### [SOURCE MATERIAL]
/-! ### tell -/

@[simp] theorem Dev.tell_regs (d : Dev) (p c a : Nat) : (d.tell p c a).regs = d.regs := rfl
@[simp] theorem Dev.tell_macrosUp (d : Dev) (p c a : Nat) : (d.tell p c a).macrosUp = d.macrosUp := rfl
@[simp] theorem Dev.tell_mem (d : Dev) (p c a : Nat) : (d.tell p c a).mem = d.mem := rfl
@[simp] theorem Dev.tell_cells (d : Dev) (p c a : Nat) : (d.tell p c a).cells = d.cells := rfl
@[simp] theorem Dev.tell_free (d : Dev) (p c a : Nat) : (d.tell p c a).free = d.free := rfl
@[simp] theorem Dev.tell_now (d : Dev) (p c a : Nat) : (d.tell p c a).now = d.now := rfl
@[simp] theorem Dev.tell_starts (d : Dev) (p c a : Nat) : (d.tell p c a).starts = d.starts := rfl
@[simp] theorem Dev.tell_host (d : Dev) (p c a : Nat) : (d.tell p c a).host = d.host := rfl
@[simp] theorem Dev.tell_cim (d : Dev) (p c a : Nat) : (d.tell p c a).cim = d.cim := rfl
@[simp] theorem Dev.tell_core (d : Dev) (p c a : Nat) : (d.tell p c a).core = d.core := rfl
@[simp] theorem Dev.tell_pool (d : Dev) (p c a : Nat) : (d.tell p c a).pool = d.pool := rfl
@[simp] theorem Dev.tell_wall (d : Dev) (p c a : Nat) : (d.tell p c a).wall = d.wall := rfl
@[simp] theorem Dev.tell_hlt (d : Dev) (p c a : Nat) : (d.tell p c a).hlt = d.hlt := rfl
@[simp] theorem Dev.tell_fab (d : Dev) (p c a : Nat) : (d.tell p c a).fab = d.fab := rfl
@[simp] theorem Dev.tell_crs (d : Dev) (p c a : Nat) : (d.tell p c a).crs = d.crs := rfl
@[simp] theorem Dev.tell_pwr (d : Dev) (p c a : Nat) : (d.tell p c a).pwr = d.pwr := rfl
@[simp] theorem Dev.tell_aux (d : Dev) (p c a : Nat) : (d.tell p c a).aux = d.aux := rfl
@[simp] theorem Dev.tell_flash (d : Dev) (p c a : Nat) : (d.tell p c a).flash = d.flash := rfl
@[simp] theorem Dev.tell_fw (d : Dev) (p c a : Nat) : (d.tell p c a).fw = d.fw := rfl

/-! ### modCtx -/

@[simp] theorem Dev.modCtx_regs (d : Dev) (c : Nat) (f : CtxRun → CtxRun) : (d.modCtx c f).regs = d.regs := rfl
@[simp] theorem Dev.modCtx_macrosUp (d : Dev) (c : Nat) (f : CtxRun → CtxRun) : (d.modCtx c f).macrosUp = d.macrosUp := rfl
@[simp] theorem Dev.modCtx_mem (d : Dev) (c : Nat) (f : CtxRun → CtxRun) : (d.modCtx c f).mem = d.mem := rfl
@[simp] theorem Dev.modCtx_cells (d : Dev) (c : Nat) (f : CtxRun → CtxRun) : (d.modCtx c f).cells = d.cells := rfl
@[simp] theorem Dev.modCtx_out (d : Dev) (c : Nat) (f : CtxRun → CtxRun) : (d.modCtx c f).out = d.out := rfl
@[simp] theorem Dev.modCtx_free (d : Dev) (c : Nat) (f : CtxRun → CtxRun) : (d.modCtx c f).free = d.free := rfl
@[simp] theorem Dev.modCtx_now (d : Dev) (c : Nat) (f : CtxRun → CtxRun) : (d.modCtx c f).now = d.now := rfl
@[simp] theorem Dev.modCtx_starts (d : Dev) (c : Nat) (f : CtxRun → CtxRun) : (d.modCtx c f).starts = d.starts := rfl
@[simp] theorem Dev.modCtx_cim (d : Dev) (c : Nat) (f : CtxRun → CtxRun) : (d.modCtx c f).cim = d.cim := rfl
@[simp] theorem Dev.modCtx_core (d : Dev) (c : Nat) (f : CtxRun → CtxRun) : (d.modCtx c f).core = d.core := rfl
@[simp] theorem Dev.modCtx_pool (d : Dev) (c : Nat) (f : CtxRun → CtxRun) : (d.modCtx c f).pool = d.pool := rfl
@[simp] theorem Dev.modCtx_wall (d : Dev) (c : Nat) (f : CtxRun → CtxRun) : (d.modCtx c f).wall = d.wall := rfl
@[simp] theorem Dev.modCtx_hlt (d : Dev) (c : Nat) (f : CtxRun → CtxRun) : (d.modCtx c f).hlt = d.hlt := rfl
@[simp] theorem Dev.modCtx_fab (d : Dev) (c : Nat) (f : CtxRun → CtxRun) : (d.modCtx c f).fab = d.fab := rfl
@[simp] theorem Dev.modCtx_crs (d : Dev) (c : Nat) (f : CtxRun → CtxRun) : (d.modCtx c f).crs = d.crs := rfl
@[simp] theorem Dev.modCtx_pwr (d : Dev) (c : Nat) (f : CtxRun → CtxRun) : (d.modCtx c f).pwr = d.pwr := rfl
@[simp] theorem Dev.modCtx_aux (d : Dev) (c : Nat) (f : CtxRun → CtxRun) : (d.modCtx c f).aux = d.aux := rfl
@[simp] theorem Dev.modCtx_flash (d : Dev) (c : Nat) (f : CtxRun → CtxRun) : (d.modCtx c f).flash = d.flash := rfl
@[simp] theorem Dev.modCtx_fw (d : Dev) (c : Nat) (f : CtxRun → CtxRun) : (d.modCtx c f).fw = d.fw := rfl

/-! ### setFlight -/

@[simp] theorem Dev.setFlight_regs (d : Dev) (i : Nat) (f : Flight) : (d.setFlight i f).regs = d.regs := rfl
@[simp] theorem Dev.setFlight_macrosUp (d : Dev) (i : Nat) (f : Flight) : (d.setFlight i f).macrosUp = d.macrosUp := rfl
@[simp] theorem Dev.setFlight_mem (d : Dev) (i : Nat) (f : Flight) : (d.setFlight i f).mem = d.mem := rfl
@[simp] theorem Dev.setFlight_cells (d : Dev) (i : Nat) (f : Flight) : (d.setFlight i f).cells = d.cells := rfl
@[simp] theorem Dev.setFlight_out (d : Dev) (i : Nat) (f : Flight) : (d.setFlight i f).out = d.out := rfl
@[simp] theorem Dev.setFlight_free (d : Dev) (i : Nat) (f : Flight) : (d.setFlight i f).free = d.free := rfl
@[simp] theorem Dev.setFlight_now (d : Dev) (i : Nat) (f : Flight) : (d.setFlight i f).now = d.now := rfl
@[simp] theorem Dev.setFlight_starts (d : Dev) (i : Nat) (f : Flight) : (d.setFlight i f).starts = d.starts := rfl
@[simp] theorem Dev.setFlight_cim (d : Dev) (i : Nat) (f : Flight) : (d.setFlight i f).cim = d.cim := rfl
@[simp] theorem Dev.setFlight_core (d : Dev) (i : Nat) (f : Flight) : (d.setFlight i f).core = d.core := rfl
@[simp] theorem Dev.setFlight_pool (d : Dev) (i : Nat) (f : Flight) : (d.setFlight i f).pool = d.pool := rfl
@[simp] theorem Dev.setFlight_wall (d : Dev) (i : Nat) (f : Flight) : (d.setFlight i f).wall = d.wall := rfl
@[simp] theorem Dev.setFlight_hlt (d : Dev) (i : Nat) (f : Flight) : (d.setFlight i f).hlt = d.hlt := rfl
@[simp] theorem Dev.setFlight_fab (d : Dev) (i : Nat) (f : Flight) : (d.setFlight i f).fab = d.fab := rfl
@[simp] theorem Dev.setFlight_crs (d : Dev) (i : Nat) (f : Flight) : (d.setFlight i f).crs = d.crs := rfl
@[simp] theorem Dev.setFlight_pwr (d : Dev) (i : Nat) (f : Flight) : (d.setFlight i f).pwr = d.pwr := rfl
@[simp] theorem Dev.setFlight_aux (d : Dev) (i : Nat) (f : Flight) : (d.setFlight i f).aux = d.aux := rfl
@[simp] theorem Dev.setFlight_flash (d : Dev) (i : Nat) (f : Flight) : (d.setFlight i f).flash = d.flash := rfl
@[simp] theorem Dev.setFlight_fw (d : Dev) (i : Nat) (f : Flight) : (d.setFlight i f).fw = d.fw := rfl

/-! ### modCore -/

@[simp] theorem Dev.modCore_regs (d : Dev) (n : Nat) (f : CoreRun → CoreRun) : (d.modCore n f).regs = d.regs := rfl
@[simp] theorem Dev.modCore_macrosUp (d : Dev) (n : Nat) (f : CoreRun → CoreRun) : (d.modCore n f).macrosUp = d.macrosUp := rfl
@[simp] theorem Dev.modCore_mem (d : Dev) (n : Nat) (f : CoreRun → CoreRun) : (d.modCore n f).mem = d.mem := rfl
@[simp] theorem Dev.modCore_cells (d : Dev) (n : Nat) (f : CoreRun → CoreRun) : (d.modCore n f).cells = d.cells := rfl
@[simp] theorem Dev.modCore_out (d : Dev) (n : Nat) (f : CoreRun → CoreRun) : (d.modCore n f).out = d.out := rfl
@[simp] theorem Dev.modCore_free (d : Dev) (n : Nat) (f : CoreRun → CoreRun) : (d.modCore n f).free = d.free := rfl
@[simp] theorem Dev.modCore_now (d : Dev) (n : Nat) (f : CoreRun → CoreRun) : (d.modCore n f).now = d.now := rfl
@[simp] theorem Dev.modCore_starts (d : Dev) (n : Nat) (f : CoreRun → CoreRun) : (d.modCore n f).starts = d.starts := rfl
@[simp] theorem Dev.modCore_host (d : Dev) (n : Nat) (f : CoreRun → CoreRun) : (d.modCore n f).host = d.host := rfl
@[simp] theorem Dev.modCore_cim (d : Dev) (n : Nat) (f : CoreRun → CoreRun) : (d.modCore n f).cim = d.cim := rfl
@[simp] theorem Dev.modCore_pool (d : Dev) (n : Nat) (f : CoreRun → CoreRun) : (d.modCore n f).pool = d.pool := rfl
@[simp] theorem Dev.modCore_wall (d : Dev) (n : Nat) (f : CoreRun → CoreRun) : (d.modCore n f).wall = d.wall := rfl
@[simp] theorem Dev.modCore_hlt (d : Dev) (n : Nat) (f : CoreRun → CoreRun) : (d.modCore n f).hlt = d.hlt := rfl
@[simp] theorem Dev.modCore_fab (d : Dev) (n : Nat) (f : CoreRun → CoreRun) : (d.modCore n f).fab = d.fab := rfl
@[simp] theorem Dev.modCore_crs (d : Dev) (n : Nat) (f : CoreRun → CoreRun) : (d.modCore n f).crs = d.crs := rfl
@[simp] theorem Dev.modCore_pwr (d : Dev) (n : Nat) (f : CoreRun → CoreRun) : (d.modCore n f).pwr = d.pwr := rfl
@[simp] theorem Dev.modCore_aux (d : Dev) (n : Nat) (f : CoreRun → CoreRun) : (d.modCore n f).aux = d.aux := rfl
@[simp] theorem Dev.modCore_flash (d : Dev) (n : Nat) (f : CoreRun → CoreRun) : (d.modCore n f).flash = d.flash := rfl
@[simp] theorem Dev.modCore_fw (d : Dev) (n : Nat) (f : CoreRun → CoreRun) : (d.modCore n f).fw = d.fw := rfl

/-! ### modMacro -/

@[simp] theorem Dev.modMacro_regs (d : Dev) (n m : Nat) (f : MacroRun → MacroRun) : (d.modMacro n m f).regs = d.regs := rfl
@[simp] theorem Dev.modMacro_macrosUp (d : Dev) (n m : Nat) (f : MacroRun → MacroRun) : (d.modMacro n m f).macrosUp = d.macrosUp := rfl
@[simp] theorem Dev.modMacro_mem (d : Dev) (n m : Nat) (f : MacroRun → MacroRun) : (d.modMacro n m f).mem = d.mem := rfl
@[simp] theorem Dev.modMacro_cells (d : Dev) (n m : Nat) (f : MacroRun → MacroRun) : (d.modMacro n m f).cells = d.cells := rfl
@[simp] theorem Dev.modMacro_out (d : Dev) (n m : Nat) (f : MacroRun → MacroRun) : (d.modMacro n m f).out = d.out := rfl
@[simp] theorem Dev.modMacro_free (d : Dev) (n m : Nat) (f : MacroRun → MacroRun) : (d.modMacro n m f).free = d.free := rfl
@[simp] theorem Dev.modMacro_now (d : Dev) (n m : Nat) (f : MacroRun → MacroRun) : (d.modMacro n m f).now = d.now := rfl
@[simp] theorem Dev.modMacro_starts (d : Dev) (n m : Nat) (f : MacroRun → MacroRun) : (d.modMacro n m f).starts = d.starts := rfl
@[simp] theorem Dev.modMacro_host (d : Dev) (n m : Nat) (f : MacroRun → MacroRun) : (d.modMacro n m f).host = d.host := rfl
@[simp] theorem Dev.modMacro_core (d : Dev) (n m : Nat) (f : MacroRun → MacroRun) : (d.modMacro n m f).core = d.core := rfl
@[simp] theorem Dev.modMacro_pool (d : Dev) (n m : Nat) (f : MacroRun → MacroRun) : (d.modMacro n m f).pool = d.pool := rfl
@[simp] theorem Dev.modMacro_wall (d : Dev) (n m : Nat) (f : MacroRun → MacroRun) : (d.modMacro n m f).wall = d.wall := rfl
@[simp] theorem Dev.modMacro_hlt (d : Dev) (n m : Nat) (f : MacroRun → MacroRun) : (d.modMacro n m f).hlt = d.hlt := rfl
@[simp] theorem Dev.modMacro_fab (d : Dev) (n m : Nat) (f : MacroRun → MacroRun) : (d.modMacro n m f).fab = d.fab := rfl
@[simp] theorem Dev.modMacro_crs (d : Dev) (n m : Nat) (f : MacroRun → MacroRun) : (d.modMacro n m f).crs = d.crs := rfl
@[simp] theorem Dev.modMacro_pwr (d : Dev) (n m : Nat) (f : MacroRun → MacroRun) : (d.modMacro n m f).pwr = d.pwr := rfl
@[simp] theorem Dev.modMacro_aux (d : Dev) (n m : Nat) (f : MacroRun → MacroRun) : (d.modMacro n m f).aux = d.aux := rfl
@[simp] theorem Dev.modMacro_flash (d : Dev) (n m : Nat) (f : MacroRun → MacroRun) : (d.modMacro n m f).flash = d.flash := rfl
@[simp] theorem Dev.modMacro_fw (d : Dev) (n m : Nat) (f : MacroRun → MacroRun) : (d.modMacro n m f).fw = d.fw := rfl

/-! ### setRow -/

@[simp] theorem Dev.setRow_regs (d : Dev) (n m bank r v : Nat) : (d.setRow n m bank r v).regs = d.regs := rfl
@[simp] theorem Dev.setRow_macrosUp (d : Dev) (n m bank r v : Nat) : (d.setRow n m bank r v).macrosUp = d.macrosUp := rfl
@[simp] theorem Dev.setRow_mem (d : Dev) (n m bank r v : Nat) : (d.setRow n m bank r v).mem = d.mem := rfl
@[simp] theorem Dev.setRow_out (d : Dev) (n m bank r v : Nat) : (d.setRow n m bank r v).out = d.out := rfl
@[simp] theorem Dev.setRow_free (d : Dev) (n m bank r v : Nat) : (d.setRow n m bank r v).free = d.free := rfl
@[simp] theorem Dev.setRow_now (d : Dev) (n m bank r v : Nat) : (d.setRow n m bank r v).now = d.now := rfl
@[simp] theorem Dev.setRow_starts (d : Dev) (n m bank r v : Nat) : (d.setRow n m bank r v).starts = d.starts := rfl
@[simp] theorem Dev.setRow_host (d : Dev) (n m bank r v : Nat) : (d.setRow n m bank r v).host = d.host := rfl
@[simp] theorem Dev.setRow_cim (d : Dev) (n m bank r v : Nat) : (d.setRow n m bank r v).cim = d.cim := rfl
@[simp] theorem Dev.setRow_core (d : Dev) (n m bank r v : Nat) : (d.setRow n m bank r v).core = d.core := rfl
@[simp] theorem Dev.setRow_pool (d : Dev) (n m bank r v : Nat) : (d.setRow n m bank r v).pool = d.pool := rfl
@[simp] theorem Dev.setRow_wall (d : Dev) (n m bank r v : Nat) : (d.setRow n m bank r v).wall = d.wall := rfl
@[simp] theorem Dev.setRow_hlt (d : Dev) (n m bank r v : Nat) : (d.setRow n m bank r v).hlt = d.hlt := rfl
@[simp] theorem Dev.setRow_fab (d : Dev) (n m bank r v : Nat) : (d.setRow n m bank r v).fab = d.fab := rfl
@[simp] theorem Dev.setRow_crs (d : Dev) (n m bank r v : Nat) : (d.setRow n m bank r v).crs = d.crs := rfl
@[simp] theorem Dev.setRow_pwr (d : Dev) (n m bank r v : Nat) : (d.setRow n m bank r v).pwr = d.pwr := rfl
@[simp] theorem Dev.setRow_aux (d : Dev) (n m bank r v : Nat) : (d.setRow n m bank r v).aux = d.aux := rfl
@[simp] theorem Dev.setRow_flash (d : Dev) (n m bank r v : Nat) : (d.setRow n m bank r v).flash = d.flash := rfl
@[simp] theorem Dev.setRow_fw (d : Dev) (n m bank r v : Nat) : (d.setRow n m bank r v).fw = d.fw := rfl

### [TASK DETAILS]
Output exactly the lines of the records from the first through the one bearing "c f).regs = d.regs := rfl", both ends included.

### [RESPONSE BELOW]
/-! ### tell -/

@[simp] theorem Dev.tell_regs (d : Dev) (p c a : Nat) : (d.tell p c a).regs = d.regs := rfl
@[simp] theorem Dev.tell_macrosUp (d : Dev) (p c a : Nat) : (d.tell p c a).macrosUp = d.macrosUp := rfl
@[simp] theorem Dev.tell_mem (d : Dev) (p c a : Nat) : (d.tell p c a).mem = d.mem := rfl
@[simp] theorem Dev.tell_cells (d : Dev) (p c a : Nat) : (d.tell p c a).cells = d.cells := rfl
@[simp] theorem Dev.tell_free (d : Dev) (p c a : Nat) : (d.tell p c a).free = d.free := rfl
@[simp] theorem Dev.tell_now (d : Dev) (p c a : Nat) : (d.tell p c a).now = d.now := rfl
@[simp] theorem Dev.tell_starts (d : Dev) (p c a : Nat) : (d.tell p c a).starts = d.starts := rfl
@[simp] theorem Dev.tell_host (d : Dev) (p c a : Nat) : (d.tell p c a).host = d.host := rfl
@[simp] theorem Dev.tell_cim (d : Dev) (p c a : Nat) : (d.tell p c a).cim = d.cim := rfl
@[simp] theorem Dev.tell_core (d : Dev) (p c a : Nat) : (d.tell p c a).core = d.core := rfl
@[simp] theorem Dev.tell_pool (d : Dev) (p c a : Nat) : (d.tell p c a).pool = d.pool := rfl
@[simp] theorem Dev.tell_wall (d : Dev) (p c a : Nat) : (d.tell p c a).wall = d.wall := rfl
@[simp] theorem Dev.tell_hlt (d : Dev) (p c a : Nat) : (d.tell p c a).hlt = d.hlt := rfl
@[simp] theorem Dev.tell_fab (d : Dev) (p c a : Nat) : (d.tell p c a).fab = d.fab := rfl
@[simp] theorem Dev.tell_crs (d : Dev) (p c a : Nat) : (d.tell p c a).crs = d.crs := rfl
@[simp] theorem Dev.tell_pwr (d : Dev) (p c a : Nat) : (d.tell p c a).pwr = d.pwr := rfl
@[simp] theorem Dev.tell_aux (d : Dev) (p c a : Nat) : (d.tell p c a).aux = d.aux := rfl
@[simp] theorem Dev.tell_flash (d : Dev) (p c a : Nat) : (d.tell p c a).flash = d.flash := rfl
@[simp] theorem Dev.tell_fw (d : Dev) (p c a : Nat) : (d.tell p c a).fw = d.fw := rfl

/-! ### modCtx -/

@[simp] theorem Dev.modCtx_regs (d : Dev) (c : Nat) (f : CtxRun → CtxRun) : (d.modCtx c f).regs = d.regs := rfl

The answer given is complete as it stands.